A digital customer experience can be incredible or incredibly frustrating. Business leaders know this to be true, although they may not be sure what to do about it.

A survey of executives at director level or above found that 93% said their customers’ digital experience is important or very important to the success of their organizations, and 78% of those with C-level titles said they personally had switched brands “often or very often” because of a poor digital experience. In other words, they recognised the danger of customers leaving them because of a poor digital experience – although curiously only 56% reported their customers doing so. The question is whether they are mistaken in expecting their customers to be more forgiving than they themselves are.

A good digital experience is one that does what we expect it to – whether that is finding information we are seeking, viewing video and other multimedia, or transacting business as in an e-commerce or online banking scenario. A bad one is where a video buffers and stalls, the shopping cart won’t check out or the transaction fails. In other words, a bad digital experience makes big promises but fails to follow through on them.

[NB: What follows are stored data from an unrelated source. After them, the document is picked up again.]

-- ==== Sys2Proof/Machine/Link.lean ====
section
/-!
DEFINITION. Host requests to the BARs (chapters 00, 01): what a register reads, plain register writes and their messages,
the holding latches, sequence memory through BAR2, requests that break R36.
-/

namespace Sys2Proof.Machine

/-! ### Reads -/

/-- A bit string as a number, bit 0 first. -/
def bitsOf (n : Nat) (f : Nat → Bool) : Nat := (List.range n).foldl (fun a i => a + (f i).toNat * 2 ^ i) 0

/-- The 64 bits a _LO/_HI pair reads at its _LO address: registers the device computes, and stored ones (R36). -/
def State.pair (s : State) (lo : Nat) : Nat :=
  if lo = PHB_NOW_LO then s.now
  else if lo = PHB_INC_LO then s.phase.delta
  else if lo = PHB_TICK_LO then s.tick % 2 ^ 64
  else if lo = PCI_INT_PEND_LO then bitsOf 40 s.vecCond
  else if lo = HUB_UID_LO then Config.uid.toNat
  else s.rd64 lo

/-- Is a register's name that of the _LO half of a pair? -/
def isLo (a : Nat) : Bool := match regAt a with | some r => r.half == 1 | none => false
/-- Is it the _HI half? -/
def isHi (a : Nat) : Bool := match regAt a with | some r => r.half == 2 | none => false

/-- Is the span an address lies in reachable (R38, R374, R379)? -/
def State.answers (s : State) (a : Nat) : Bool :=
  if 0x1000000 ≤ a && a < 0x5000000 then s.tileUp ((a - 0x1000000) / 0x1000000) else true

/-- What a host read of BAR4 offset `o` returns (Tables 01-10, 17-5): the mailbox registers, request and response areas, the MSI-X
table and its pending bit array; 0 at a reserved offset. -/
def State.readBar4 (s : State) (o : Nat) : Word :=
  if o < 0x20 then s.rd (bar4Base + o)
  else if 0x100 ≤ o && o < 0x1100 then BitVec.ofNat 32 (s.cob.req.readLE (o - 0x100) 4)
  else if 0x2000 ≤ o && o < 0x4000 then BitVec.ofNat 32 (s.cob.resp.readLE (o - 0x2000) 4)
  else if 0x8000 ≤ o && o < 0x8400 then s.msixWord ((o - 0x8000) / 16) (o % 16 / 4)
  else if o = 0x9000 then BitVec.ofNat 32 s.host.pba
  else if o = 0x9004 then BitVec.ofNat 32 (s.host.pba / 2 ^ 32)
  else 0

def State.updStat (s : State) (g : Nat) (f : Fld) (v : Nat) : State := s.setFld (CLU_BANK_STAT g) f v
/-- Mark the standby bank as not validated, with a code. -/
def State.stbyCode (s : State) (g code : Nat) : State :=
  ((s.updStat g fCLU_BANK_STAT_STBY_VALID 0).updStat g fCLU_BANK_STAT_CODE code).wr (CLU_STBY_ID g) 0

/-- Is a BAR0 offset in a structure bank? The cluster and the bank. -/
def bankOf (a : Nat) : Option (Nat × Nat) :=
  if 0x1000000 ≤ a && a < 0x5000000 then
    let y := a % 0x400000
    let g := (a - 0x1000000) / 0x400000
    if 0x100000 ≤ y && y < 0x200000 then some (g, 0) else if 0x200000 ≤ y && y < 0x300000 then some (g, 1) else none
  else none

/-- The memory of Table 19-2 that holds a BAR0 offset, and its global cluster: 1 coefficient RAM, 2 structure bank, 4 capture buffer. -/
def memAt (a : Nat) : Option (Nat × Nat) :=
  if 0x1000000 ≤ a && a < 0x5000000 then
    let y := a % 0x400000
    let g := (a - 0x1000000) / 0x400000
    if 0x10000 ≤ y && y < 0x30000 && 0x800 ≤ y % 0x1000 && y % 0x1000 < 0xC00 then some (1, g)
    else if 0x100000 ≤ y && y < 0x300000 then some (2, g)
    else if 0x300000 ≤ y && y < 0x310000 then some (4, g)
    else none
  else none

/-- An uncorrectable error at an address of a memory (R387, Table 19-2). A bad word of coefficient RAM keeps the value that the engine read
for it in the previous period, until it is written. A standby bank is no longer valid; the active one becomes standby so. -/
def State.memUe (s : State) (mem clu addr : Nat) : State :=
  let s1 := s.eccUe mem (if 1 ≤ mem && mem ≤ 4 then clu else 0) addr
  if mem = 1 then
    let a := addr / 4 * 4
    let old := (((s1.coefBad ++ s1.coefOld).find? (fun e => e.1 == a)).map (·.2)).getD (s1.rd a)
    { s1 with coefBad := SMap.insert a old (SMap.erase s1.coefBad a) }
  else if mem = 2 then
    match bankOf addr with
    | some (g, b) =>
      if b = s1.activeBank g then s1.updCluster g (fun c => { c with bankBad := true }) else s1.stbyCode g 0
    | none => s1
  else s1

/-- What a host read of a register returns on a virtual channel (R6, R15, R17, R38): 0 at a reserved address; a _HI register returns its
latch; a structure bank and a capture buffer, which reads 0 in OFF (R37), what they hold (R158). An address above `bar4Base` is a BAR4
offset. -/
def State.readReg (s : State) (a vc : Nat) : Word :=
  if !s.answers a then 0
  else if (bankOf a).isSome then BitVec.ofNat 32 (s.banks.readLE a 4)
  else if (memAt a).any (·.1 == 4) then
    if (memAt a).any (fun m => s.pwr m.2 != 0) then BitVec.ofNat 32 (s.capMem.readLE a 4) else 0
  else if bar4Base ≤ a then s.readBar4 (a - bar4Base)
  else if a = HUB_ID then BitVec.ofNat 32 (0x5120 + 2 ^ 16 * Config.silicon)
  else if a = TST_IDCODE then BitVec.ofNat 32 (2 ^ 28 * (Config.silicon % 16) + 2 ^ 12 * 0x5120 + 2 * 0x6B5 + 1)
  else if isLo a then BitVec.ofNat 32 (s.pair a)
  else if isHi a then SMap.get 0 s.latches (2 * (a - 4) + vc % 2)
  else if (cluBase 0 ≤ a && a < 0x5000000) && (a % 0x400000 == 0x80) then
    let g := (a - 0x1000000) / 0x400000
    BitVec.ofNat 32 (bitsOf 32 (fun i => (s.rd (CH_INT_STAT (32 * g + i)) &&& s.rd (CH_INT_EN (32 * g + i))) != 0))
  else if (regAt a).isSome || (memAt a).any (·.1 == 1) then s.rd a
  else 0

/-- A read of a register loads the latch of its pair, on the read's virtual channel, where it is a _LO register (R17). -/
def State.loadLatch (s : State) (addr vc : Nat) : State :=
  if isLo addr && s.answers addr then
    { s with latches := SMap.set 0 s.latches (2 * addr + vc % 2) (BitVec.ofNat 32 (s.pair addr / 2 ^ 32)) }
  else s

/-- READ_LO_LATCH (R17, R313, R314): the host reads a register; its completion carries one DW. A memory of Table 19-2 that answers the read
may meet errors (R387); an uncorrectable one of the capture buffer sets EP. -/
def execReadLoLatch (addr : Nat) (rd : RegRead) (s : State) : Out :=
  if s.memOn then
    let s1 := s.loadLatch addr rd.req.vc
    match (memAt addr).filter (fun _ => s.answers addr) with
    | none => .next (s1.complete rd.req 0 false 4)
    | some (m, g) =>
      let s2 := (List.range rd.ecc.ce).foldl (fun t _ => t.eccCe) s1
      if rd.ecc.ue.isSome then .next ((s2.memUe m g (addr / 4 * 4)).complete rd.req 0 (m = 4) 4)
      else .next (s2.complete rd.req 0 false 4)
  else .next (s.unsupported rd.req addr false)

/-! ### Plain register writes (R15, R36) -/

/-- Bits of a register that a command of its own writes; REGISTER_WRITE leaves them (assumption 11). -/
def ownRow (a : Nat) : Word :=
  if a = HUB_CLK_CTL then 1
  else if a = SKL_CTL then 1
  else if a = TST_CTL then 1
  else if 0x1000000 ≤ a && a < 0x5000000 then
    let y := a % 0x400000
    if 0x10000 ≤ y && y < 0x30000 && [0x48, 0x50, 0x40C, 0x42C].contains (y % 0x1000) then 0xFFFFFFFF else 0
  else 0

/-- A register after a write of `data` with byte enables `be`: RW and SH bits take the enabled bytes, W1C bits clear where a 1 is
written, but for those (`same`) that the device sets in the same core clock cycle (R16). -/
def storeBits (a : Nat) (old data : Word) (be : Nat) (same : Word) : Word :=
  let m := beMask be &&& ~~~(ownRow a)
  let k := m &&& (maskAt a .rw ||| maskAt a .sh)
  ((old &&& ~~~k) ||| (data &&& k)) &&& ~~~(data &&& m &&& maskAt a .w1c &&& ~~~same)

/-- Vectors whose source or enable register is at `a` (Table 15-3, R318). -/
def vecsOf (a : Nat) : List Nat :=
  if a = HUB_INT_STAT || a = HUB_INT_EN then [0]
  else if a = PCI_INT_STAT || a = PCI_INT_EN || a = PCI_LINK_STAT then [1]
  else if a = PHB_STAT || a = PHB_INT_EN then [2]
  else if a = DMA_INT_STAT || a = DMA_INT_EN then [3]
  else if a = MBX_STAT || a = MBX_INT_EN then [4]
  else if a = MBX_EVT_STAT || a = MBX_EVT_EN then [5]
  else if a = SKL_INT_STAT || a = SKL_INT_EN then [6]
  else if a = CAL_SESS_STAT || a = CAL_WTRIM_STAT || a = CAL_FAIL_SUM then [7]
  else if a = PCI_VEC_EN_LO then List.range 32
  else if a = PCI_VEC_EN_HI then (List.range 8).map (32 + ·)
  else if 0x1000000 ≤ a && a < 0x5000000 then
    let g := (a - 0x1000000) / 0x400000
    let y := a % 0x400000
    if y = 0x88 || y = 0x8C then [24 + g]
    else if 0x10000 ≤ y && y < 0x30000 && (y % 0x1000 = 0xF8 || y % 0x1000 = 0xFC) then [8 + g] else []
  else []

/-- CH_ENG_STAT.FORCED of the channels that a write of CH_ENG_CTL or CLU_ENG_CTL concerns. -/
def State.showForced (s : State) (a : Nat) : State :=
  let one (t : State) (n : Nat) : State := t.setBit (CH_ENG_STAT n) fCH_ENG_STAT_FORCED
    (t.bit (CH_ENG_CTL n) fCH_ENG_CTL_GUARD_FORCE || t.bit (CLU_ENG_CTL (n / 32)) fCLU_ENG_CTL_GUARD_ALL)
  if 0x1000000 ≤ a && a < 0x5000000 then
    let g := (a - 0x1000000) / 0x400000
    if a = CLU_ENG_CTL g then s.over (chansOf g) one
    else
      let n := 32 * g + (a % 0x400000 - 0x10000) / 0x1000 % 32
      if a = CH_ENG_CTL n then one s n else s
  else s

/-- Store a register's bits and send the messages of R318: the vector's condition is true after the write. -/
def State.storeReg (s : State) (a : Nat) (data : Word) (be : Nat) (same : Word) : State :=
  let t0 := s.wr a (storeBits a (s.rd a) data be same)
  let t := (if DMA_REQ_TOK 0 ≤ a && a < DMA_REQ_TOK 64 then t0.tokenShow ((a - DMA_REQ_TOK 0) / 4) else t0).showForced a
  t.over (vecsOf a) (fun u v => if u.vecCond v then u.sendVec v else u)

/-- A write of the MSI-X table, word `k` of it (Table 01-10): clearing a vector's mask sends its pending message while its
condition is true (R318). -/
def State.writeMsix (s : State) (k : Nat) (data : Word) (be : Nat) : State :=
  let v := k / 4
  let w := k % 4
  let old := s.msixWord v w
  let m := beMask be &&& (if w = 3 then 1 else if w = 0 then 0xFFFFFFFC else 0xFFFFFFFF)
  let new := (old &&& ~~~m) ||| (data &&& m)
  let t := { s with host := { s.host with msix := SMap.set (if w = 3 then 1 else 0) s.host.msix k new } }
  if w = 3 && old.getLsbD 0 && !new.getLsbD 0 && s.host.pba.testBit v && t.vecCond v then t.sendVec v else t

/-! ### BAR2 (R39, R375) -/

/-- An access to sequence memory through BAR2 outside ACTIVE (R375). -/
def State.dramDiscard (s : State) : State :=
  if s.dramLogged then s
  else (({ s with dramLogged := true }).raise PWR_DRAM_STAT fPWR_DRAM_STAT_ACCESS_DISCARDED).logEv 0xC 9 1 PWR_DRAM_STAT 0 0

/-- BAR2_READ (R39, R313): correctable errors are corrected and counted; an uncorrectable one sets EP in the completions and is logged
with its address. -/
def execBar2Read (addr len : Nat) (ecc : ReadEcc) (rq : Req) (s : State) : Out :=
  if !s.memOn then .next (s.unsupported rq addr false)
  else if !s.dramActive then .next (s.dramDiscard.completeRead rq false addr len)
  else
    let s1 := (List.range ecc.ce).foldl (fun t _ => t.eccCe) s
    match ecc.ue.filter (fun a => decide (addr ≤ a) && decide (a < addr + len)) with
    | some a => .next (((s1.elog 0x22 rq.vc rq.hdr a).eccUe 5 0 a).completeRead rq true addr len)
    | none => .next (s1.completeRead rq false addr len)

/-- The bytes a BAR2 read returns (R39, R375). -/
def State.readBar2 (s : State) (addr len : Nat) : List Byte :=
  if s.dramActive then s.seqMem.readBytes addr len else List.replicate len 0

/-- A host write by a memory request whose row carries no header: the one that an unsupported request logs is open (assumption 10). -/
def State.memWriteOpen (s : State) (addr : Nat) (f : State → Out) : Out :=
  let (h, s1) := s.freeTlp
  let (v, s2) := s1.free
  if s.memOn then f s else .next (s2.unsupported ⟨v.toNat % 2, h⟩ addr true)

/-- BAR2_WRITE (R39): bytes land at the linear address. -/
def execBar2Write (addr : Nat) (bytes : List Byte) (s : State) : Out := s.memWriteOpen addr fun s =>
  if !s.dramActive then .next s.dramDiscard
  else .next { s with seqMem := s.seqMem.writeBytes addr (bytes.take (2 ^ 32 - addr)) }

/-- BAR0_REQUEST_ABORT (R313): a request that breaks R36 is logged as class 0x0B; a read is answered with Completer Abort (status
code 4), a write is discarded. -/
def execBar0RequestAbort (write : Bool) (addr : Nat) (rq : Req) (s : State) : Out :=
  if !s.memOn then .next (s.unsupported rq addr write)
  else
    let t := s.elog 0x0B rq.vc rq.hdr addr
    .next (if write then t else t.complete rq 4 false 0)

end Sys2Proof.Machine
end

The consequences reported by survey participants include:

• Customer churn – 56%
• Customer complaints – 43%
• Loss of revenue – 39%

One interesting finding of the survey was that C-level executives were more likely than other leaders to assign a high importance to digital experience quality within the overall customer experience. For example, 67% of C-level executives said they were concerned about customer churn related to digital experiences, compared with 56% of the overall sample. Another example: 79% of C-suite executives considered a consistent, high quality digital experience to be essential to the success of the business. Only 50% of the other managers surveyed agreed. If top leaders want to make quality digital experiences a higher priority, they need to communicate that more strongly.

Just 54% of those surveyed believe the digital experience their organisation offers today is excellent – although 76% said the digital customer experience is better than the experience their organizations offer in person.

As management disciplines such as Six Sigma teach us, consistency is one of the most important measures of quality. Only 22% of participants said they had achieved a consistent high level of digital quality, while 78% admitted to delivering some level of inconsistency.

One paradox in the findings is that 89% of participants said they were “satisfied or very satisfied” with the technology they use to analyze digital experiences. Even among those who rated their digital experience as less than excellent, 80% said they were satisfied with their digital analytics. Yet nearly a third (34%) said they don’t know enough about how their digital experiences are perceived from the perspective of the customer. And nearly half (49%) said the biggest barrier to improving quality was “identifying specific quality issues that need improving".

What all this suggests to me is that business leaders are still setting the bar too low – expecting their customers to tolerate what they would not and skimping on analytics that provide the all-important customer perspective. It doesn’t matter how many green lights the IT staff can point to in the data center that demonstrate the digital service is working, if the experience of the end user is a #fail. Business leaders know delivering digital experience quality to customers is important. Now, they need to get serious about making it happen.